Anchor and anchor-free methods are known in order to fasten cleaning elements, such as bristle tufts, in a bristle carrier or the brush head of a toothbrush. The anchor-free or hot-tufting methods fasten the cleaning elements in the brush head by means of a forming technique. Usually, the bristle tufts are melted at their ends to form thickenings in order to increase the pull-out resistance of the tufts. These thickenings can be over-molded with a plastic material to form a bristle carrier or a brush head, or the thickenings can be cast in a bristle carrier or a brush head mechanically by other forming techniques.
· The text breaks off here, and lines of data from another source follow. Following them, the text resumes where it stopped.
/-! ## retire -/

@[simp] theorem State.retire_regs (s : State) (i : Instr) (b : Bool) (t : State) : (s.retire i b t).regs = t.regs := rfl
@[simp] theorem State.retire_pc (s : State) (i : Instr) (b : Bool) (t : State) : (s.retire i b t).pc = s.pc + BitVec.ofNat 32 (s.lengthOf i) := rfl
@[simp] theorem State.retire_eflags (s : State) (i : Instr) (b : Bool) (t : State) : (s.retire i b t).eflags = t.eflags := rfl
@[simp] theorem State.retire_cr0 (s : State) (i : Instr) (b : Bool) (t : State) : (s.retire i b t).cr0 = t.cr0 := rfl
@[simp] theorem State.retire_mm (s : State) (i : Instr) (b : Bool) (t : State) : (s.retire i b t).mm = t.mm := rfl
@[simp] theorem State.retire_segs (s : State) (i : Instr) (b : Bool) (t : State) : (s.retire i b t).segs = t.segs := rfl
@[simp] theorem State.retire_cpl (s : State) (i : Instr) (b : Bool) (t : State) : (s.retire i b t).cpl = t.cpl := rfl
@[simp] theorem State.retire_inhibit (s : State) (i : Instr) (b : Bool) (t : State) : (s.retire i b t).inhibit = b := rfl
@[simp] theorem State.retire_fpuPending (s : State) (i : Instr) (b : Bool) (t : State) : (s.retire i b t).fpuPending = t.fpuPending := rfl
@[simp] theorem State.retire_shutdown (s : State) (i : Instr) (b : Bool) (t : State) : (s.retire i b t).shutdown = t.shutdown := rfl
@[simp] theorem State.retire_mem (s : State) (i : Instr) (b : Bool) (t : State) : (s.retire i b t).mem = t.mem := rfl
@[simp] theorem State.retire_admitted (s : State) (i : Instr) (b : Bool) (t : State) : (s.retire i b t).admitted = t.admitted := rfl
@[simp] theorem State.retire_text (s : State) (i : Instr) (b : Bool) (t : State) : (s.retire i b t).text = t.text := rfl
@[simp] theorem State.retire_freeCount (s : State) (i : Instr) (b : Bool) (t : State) : (s.retire i b t).freeCount = t.freeCount := rfl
Theoretically these methods allow to generate bristle fields with different properties in different areas. In order to optimize the cleaning efficiency of toothbrushes, it may be helpful to provide different cleaning elements in different sections of the bristle field or to support cleaning elements or bristle tufts in a different manner, for example, to support a portion thereof rigidly in a section of hard plastic and another portion thereof flexibly in a section of soft plastic. To achieve these results it may be beneficial to melt the ends of differently composed groups of cleaning elements, for example, consisting of different bristle material, to different degrees, in order to achieve an optimum anchoring. However, this is difficult using hot-tufting methods which melt the ends of the tufts after the tufts have been configured into the desired bristle field, because the usually required application of heat to a bristle tuft always also affects adjacent tuft ends. This becomes even more difficult when not only bristle tufts but also differently designed cleaning elements, such as strips of soft plastic, are to be used and to be combined, for example, with bristle tufts.
Accordingly, there is a need for a toothbrush head and manufacturing method thereof, which allows for design flexibility, material flexibility, and support flexibility.